- _ENTRIES PROVIDED_:
-- ==== Sys2Proof/Tests/Witness6.lean ====
section
/-! SUPPORT. Witnesses for the statements about pre-emption, the host's side, words and steps. -/

namespace Sys2Proof.Tests

set_option Elab.async false

open Sys2Proof Sys2Proof.Machine Sys2Proof.Claims

/-! ## Pre-emption, save, restore and resets -/

/-- A unit stopped at the bench's block, of a team that holds no register and no scratchpad page. -/
def smallT (f : Team → Team) : Team :=
  f { plainT atBoundary with lrec := { teams := 1, warps := 1, regs := 0, spad := 0, rcount := 8, rtab := 0x1000 }, spBytes := 0, pages := [] }
def saved0 : Team := smallT (fun T => { T with preempt := some (1, 0), saving := true })
def asked0 : Team := smallT (fun T => { T with preempt := some (1, 0) })
/-- A team of an idempotent launch that has stopped at a block with IDEM. -/
def idem0 : Team := smallT (fun T => { T with preempt := some (1, 0), saving := true, lrec := { T.lrec with idem := true } })
def waiting0 : Team := { asked0 with units := [(0, waitUnit barWord (.sleep 200000) .external)] }
def partly0 : Team := { waiting0 with bars := [(0, ⟨0, true, 2, 1, 0, 0, 0⟩)] }
def idemBlock : List Host.Cell := memSetNum benchMem 0x102000 16 0xF0000010000000000000000000000000

def imaged0 : Team := { saved0 with since := 104500, image := some (0x200000, 64) }
/-- A unit that waits for a queue, and one whose block waits for nothing. -/
def queued0 : Team := { asked0 with units := [(0, { waitUnit barWord (.sleep 200000) .queue with flight := (waitUnit barWord (.sleep 200000) .queue).flight.map (fun f => { f with wait := none }) })] }
def running0 : Team := { asked0 with units := [(0, { waitUnit barWord (.sleep 200000) .none with flight := (waitUnit barWord (.sleep 200000) .none).flight.map (fun f => { f with wait := none }) })] }

/-- A request that is due and one that is not; a stopped team to discard; one with a block that waits, with its barrier partly
arrived and not, within the limit and past it; one whose image may be written. -/
theorem wit_PreemptionAndSave :
    (let P : Partition := { groups := [0], step := .preempt, current := some 1 }
     let s := stand (smallT id) (fun s => { s with parts := [(0, P)] })
     getTeam s 0 = some (smallT id) ∧ preemptDue s (smallT id) 1 = true ∧ preemptDue s (smallT id) 2 = false ∧ oldestFrag atBoundary = some 0) ∧
    (let s := stand idem0 (fun s => { s with mem := idemBlock })
     Asked s 0 idem0 ∧ allStopped idem0 = true ∧ discardable s idem0 = true ∧ requestsEnded (dropEnginesOf s 0 0) 0 idem0 = true) ∧
    (let s := stand waiting0 (fun s => { s with ptc := 105000 })
     Asked s 0 waiting0 ∧ waiting0.image = none ∧ saveReady s 0 waiting0 = false ∧ partlyArrived waiting0 = false ∧
     (waiting0.units.map (fun x => x.2.flight.map (fun f => (f.wait.isSome, x.2.tm, waitOver s 0 0 f)))) = [some (true, false, false)]) ∧
    (Asked (stand partly0 id) 0 partly0 ∧ partly0.saving = false ∧ partlyArrived partly0 = true) ∧
    (let s := stand imaged0 (fun s => { s with ptc := 105000 })
     Asked s 0 imaged0 ∧ saveReady s 0 imaged0 = true ∧ (getCore s 0).copyQ = [] ∧ s.ptc - imaged0.since < 1050 ∧
     imaged0.image = some (0x200000, 64) ∧ rangePoisoned s 0x200000 (imageBytes s 0 imaged0 1).length = false) := by
  refine ⟨⟨rfl, by decide +kernel, by decide +kernel, by decide +kernel⟩, ⟨⟨rfl, rfl, rfl, rfl⟩, by decide +kernel, by decide +kernel, by decide +kernel⟩,
    ⟨⟨rfl, rfl, rfl, rfl⟩, rfl, by decide +kernel, by decide +kernel, by decide +kernel⟩, ⟨⟨rfl, rfl, rfl, rfl⟩, by decide +kernel, by decide +kernel⟩,
    ⟨⟨rfl, rfl, rfl, rfl⟩, by decide +kernel, by decide +kernel, by decide +kernel, rfl, by decide +kernel⟩⟩

/-- Tier 1 has room for an image at one place and not at another; blocks that wait for a queue and for nothing. -/
theorem wit_ImagePlace :
    (let s := stand saved0 (fun s => { s with boot := { mode := .full, piles := 8 }, parts := [(0, { groups := [0], tier1 := [(0, 2 ^ 20)], current := some 1 })] })
     imagePlace s 1 0x200000 (imageBytes s 0 saved0 1).length = true ∧ imagePlace s 1 0x100000 64 = false) ∧
    (queued0.units.map (fun x => x.2.flight.map (fun f => (decide (f.waitKind = .queue), waitOver (stand queued0 id) 0 0 f)))) = [some (true, false)] ∧
    (running0.units.map (fun x => x.2.flight.map (fun f => (f.wait.isNone, decide (f.waitKind = .queue))))) = [some (true, false)] ∧
    saveReady (stand queued0 id) 0 queued0 = false ∧ saveReady (stand running0 id) 0 running0 = false := by
  decide +kernel

theorem wit_image_granules : WholeGranules (stand saved0 id) 0x200000 64 := by
  unfold WholeGranules
  decide +kernel

/-- A request of a team that is not idempotent; a stopped idempotent team whose charge is behind and one with a request on its way; an
idempotent team with a block in flight at an idempotent block. -/
def idemBusy : State := stand idem0 (fun s => { s with mem := idemBlock, cores := [(0, { copyQ := [copyReq .landed] })] })
def idemFlying : Team := smallT (fun T =>
  { T with preempt := some (1, 0), lrec := { T.lrec with idem := true }, units := [(0, waitUnit barWord (.sleep 200000) .external)] })

theorem wit_DiscardAndSave :
    (Asked (stand asked0 id) 0 asked0 ∧ discardable (stand asked0 id) asked0 = false) ∧
    (let s := stand idem0 (fun s => { s with mem := idemBlock, ptc := 1051050 })
     Asked s 0 idem0 ∧ discardable s idem0 = true ∧ allStopped idem0 = true ∧ 1051050 ≤ s.ptc - idem0.since) ∧
    (Asked idemBusy 0 idem0 ∧ discardable idemBusy idem0 = true ∧ idemBusy.ptc - idem0.since < 1051050 ∧
     requestsEnded (dropEnginesOf idemBusy 0 idem0.core) 0 idem0 = false) ∧
    (let s := stand idemFlying (fun s => { s with mem := idemBlock })
     Asked s 0 idemFlying ∧ discardable s idemFlying = true ∧ allStopped idemFlying = false ∧ tabSorted idemFlying.units = true) := by
  refine ⟨⟨⟨rfl, rfl, rfl, rfl⟩, ?_⟩, ⟨⟨rfl, rfl, rfl, rfl⟩, ?_⟩, ⟨⟨rfl, rfl, rfl, rfl⟩, ?_⟩, ⟨rfl, rfl, rfl, rfl⟩, ?_⟩ <;> decide +kernel

/-- Saves that have not been let begin, one let begin, one within the limit and one at it; an image that begins at once. -/
def begun0 : State := stand saved0 (fun s => { s with
  boot := { mode := .full, piles := 8 }, ptc := 105000, parts := [(0, { groups := [0], tier1 := [(0, 2 ^ 20)], current := some 1 })] })

theorem wit_SaveBegins :
    (asked0.saving = true ∨ partly0.saving = false) ∧ (partly0.image = none ∧ partly0.preempt = some (1, 0)) ∧
    (Asked begun0 0 saved0 ∧ saved0.image = none ∧ saved0.saving = true ∧ saved0.preempt = some (1, 0) ∧ begun0.ptc = 0 + 1050 * 100) ∧
    ((getTeam (stopTeam begun0 0 true) 0).map (fun T1 =>
      (saveStopped (stopTeam begun0 0 true) T1, imagePlace begun0 1 0x200000 (imageBytes (stopTeam begun0 0 true) 0 T1 2).length))) = some (true, true) := by
  refine ⟨.inr (by decide +kernel), ⟨rfl, rfl⟩, ⟨⟨rfl, rfl, rfl, rfl⟩, rfl, rfl, rfl, by decide +kernel⟩, by decide +kernel⟩

/-- A registers' section of a warp with one register. -/
theorem wit_WarpSection : ((warpBytes 0 atBoundary 1).drop (7184 + 16)).take 4 = numBytes 4 (getV atBoundary 0 0).toNat := by decide +kernel
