-- ==== Sys2Proof/Machine/Requests.lean ====
section
/-! DEFINITION. The meanings of the five requests (spec/40_memory_contract.md, R102 to R106). Each completes with a
next state: with its own response, or with the error `UnmappedAddress` taken. -/

namespace Sys2Proof.Machine

/-- `LEN` (R102): the size of the root's address space; it never raises. -/
def execLen (s : State) : Host.Outcome State Fault Refusal :=
  .next (s.respond (rspLength s.root.size))

/-- `RB addr` (R103). -/
def execRb (addr : Nat) (s : State) : Host.Outcome State Fault Refusal :=
  match readByteC s s.root addr with
  | .ok b => .next (s.respond (rspData (b.setWidth 32)))
  | .error m => .next (s.takeUnmapped (opcode (.rb addr)) addr ⟨0, m⟩)

/-- `WB addr, byte` (R104). -/
def execWb (addr : Nat) (byte : Byte) (s : State) : Host.Outcome State Fault Refusal :=
  match writeByteC s s.root addr byte with
  | .ok s' => .next (s'.respond rspDone)
  | .error m => .next (s.takeUnmapped (opcode (.wb addr byte)) addr ⟨0, m⟩)

/-- `RW addr` (R105). -/
def execRw (addr : Nat) (s : State) : Host.Outcome State Fault Refusal :=
  match readWordC s s.root addr with
  | .ok w => .next (s.respond (rspData w))
  | .error e => .next (s.takeUnmapped (opcode (.rw addr)) addr e)

/-- `WW addr, word` (R106): on an error the bytes already written stay written. -/
def execWw (addr : Nat) (word : Word) (s : State) : Host.Outcome State Fault Refusal :=
  match writeWordC s s.root addr word with
  | (s', none) => .next (s'.respond rspDone)
  | (s', some e) => .next (s'.takeUnmapped (opcode (.ww addr word)) addr e)

end Sys2Proof.Machine
end

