-- ==== Sys2Proof/Tests/Slice0.lean ====
section
/-! SUPPORT. The model's own tests. Expected results come from spec/95_test_vectors.md (the vector is named in the
test's docstring) or are worked out by hand from the rule named there. Each `witness_<Name>` shows a concrete state and
operands that meet the hypotheses of the statement `<Name>`, one for each clause. -/

namespace Sys2Proof.Tests

open Sys2Proof.Machine

/-! ## Helpers -/

/-- The next state of an outcome, if it is one. -/
def nextOf : Host.Outcome State Fault Refusal → Option State
  | .next s => some s
  | .fault _ => none
  | .refused _ => none

/-- The reset state with another component tree. -/
def onRoot (c : Comp) : State := { State.reset with root := c }

/-- The responses after one request. -/
def responses (i : Instr) (s : State) : Option (List Rsp) := (nextOf (exec i s)).map State.responses

/-- The fault record after one request. -/
def faultAfter (i : Instr) (s : State) : Option FaultRecord := (nextOf (exec i s)).bind State.fault

/-- Configuration H of §2.9: a RAM of four bytes at 4 in a space of eight. -/
def holed (o : ByteOrder) : Comp := .map o (.cons 4 (.ram 0 .big 4) .nil)

/-- Configuration G of §2.6: a RAM and a nested little-endian map. -/
def nested : Comp :=
  .map .big (.cons 0 (.ram 0 .big 8) (.cons 8 (.map .little (.cons 4 (.ram 1 .little 4) .nil)) .nil))

/-- Construction of a tree with the spec's example width. -/
def built (d : Desc) : Except ConfigError State := construct { addrW := 16 } 0 d

/-- A map description over a list of bindings. -/
def mapOf (o : ByteOrder) (l : List (Int × Desc)) : Desc := .map o (l.foldr (fun x r => .cons x.1 x.2 r) .nil)

/-- A big-endian RAM description. -/
def ramOf (id n : Nat) : Desc := .ram id (some n) .big

/-! ## Well-formedness: an ill-formed term for each check, and the boundary that passes -/

theorem test_wellFormed_len : Instr.WellFormed 16 .len := by decide
theorem test_wellFormed_rb_refuses : ¬ Instr.WellFormed 16 (.rb 0x10000) := by decide
theorem test_wellFormed_wb_refuses : ¬ Instr.WellFormed 16 (.wb 0x10000 0#8) := by decide
theorem test_wellFormed_rw_refuses : ¬ Instr.WellFormed 16 (.rw 0x10000) := by decide
theorem test_wellFormed_ww_refuses : ¬ Instr.WellFormed 16 (.ww 0x10000 0#32) := by decide
theorem test_wellFormed_top_address : Instr.WellFormed 16 (.ww 0xFFFF 0#32) := by decide

/-! ## Decoding: each word written out field by field from R81 and R83 -/

/-- op 000, V-ENC-1. -/
theorem test_decode_len :
    decode 16 0b000_0000000000000000_00000000000000000000000000000000 = .ok .len := by decide
/-- op 001, addr 0x000D, V-ENC-2. -/
theorem test_decode_rb :
    decode 16 0b001_0000000000001101_00000000000000000000000000000000 = .ok (.rb 0x000D) := by decide
/-- op 010, addr 0x0006, wdata[7:0] = 0xAB, V-ENC-3. -/
theorem test_decode_wb :
    decode 16 0b010_0000000000000110_00000000000000000000000010101011 = .ok (.wb 0x0006 0xAB#8) := by decide
/-- op 011, addr 0x0002, V-ENC-4. -/
theorem test_decode_rw :
    decode 16 0b011_0000000000000010_00000000000000000000000000000000 = .ok (.rw 0x0002) := by decide
/-- op 100, addr 0x0000, wdata = 0x11223344, V-ENC-5. -/
theorem test_decode_ww :
    decode 16 0b100_0000000000000000_00010001001000100011001101000100 = .ok (.ww 0x0000 0x11223344#32) := by decide
/-- The reserved codes, V-ENC-6, V-ENC-7, and 110. -/
theorem test_decode_reserved :
    decode 16 0x5FFFFFFFFFFFF = .error .reservedCommand ∧ decode 16 0x6000000000000 = .error .reservedCommand ∧
      decode 16 0x7000000000000 = .error .reservedCommand := by decide
/-- V-ENC-8. -/
theorem test_decode_wide_byte : decode 16 0x20000000001AB = .error .byteValueTooWide := by decide
/-- V-ENC-9: `wdata` is ignored. -/
theorem test_decode_ignores_wdata : decode 16 0x10003FFFFFFFF = .ok (.rb 0x0003) := by decide
/-- Another address width moves `op` and `addr` (R81): with `ADDR_W = 8`, `op` is in bits 42 to 40. -/
theorem test_decode_other_width : decode 8 0x30200000000 = .ok (.rw 0x02) := by decide
theorem test_encode_words :
    [.len, .rb 0xD, .wb 6 0xAB#8, .rw 2, .ww 0 0x11223344#32].map (encode 16) =
      [0x0, 0x1000D00000000, 0x20006000000AB, 0x3000200000000, 0x4000011223344] := by decide
theorem test_tableWord : decodeTableWord 56 0x40000CAFEBABE = some (.ww 0 0xCAFEBABE#32) := by decide
theorem test_fetch_runs_the_table_word :
    (nextOf (step (State.reset.withFetchWord 56 0x3000800000000))).map State.responses =
      some [⟨0b00#2, 0xEFBEADDE#32, 0⟩] := by decide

- _REQUIREMENT_:
Check each line in the data for the word "copyQ", then report only how many lines contain it.

- _EXPECTED ANSWER_:
2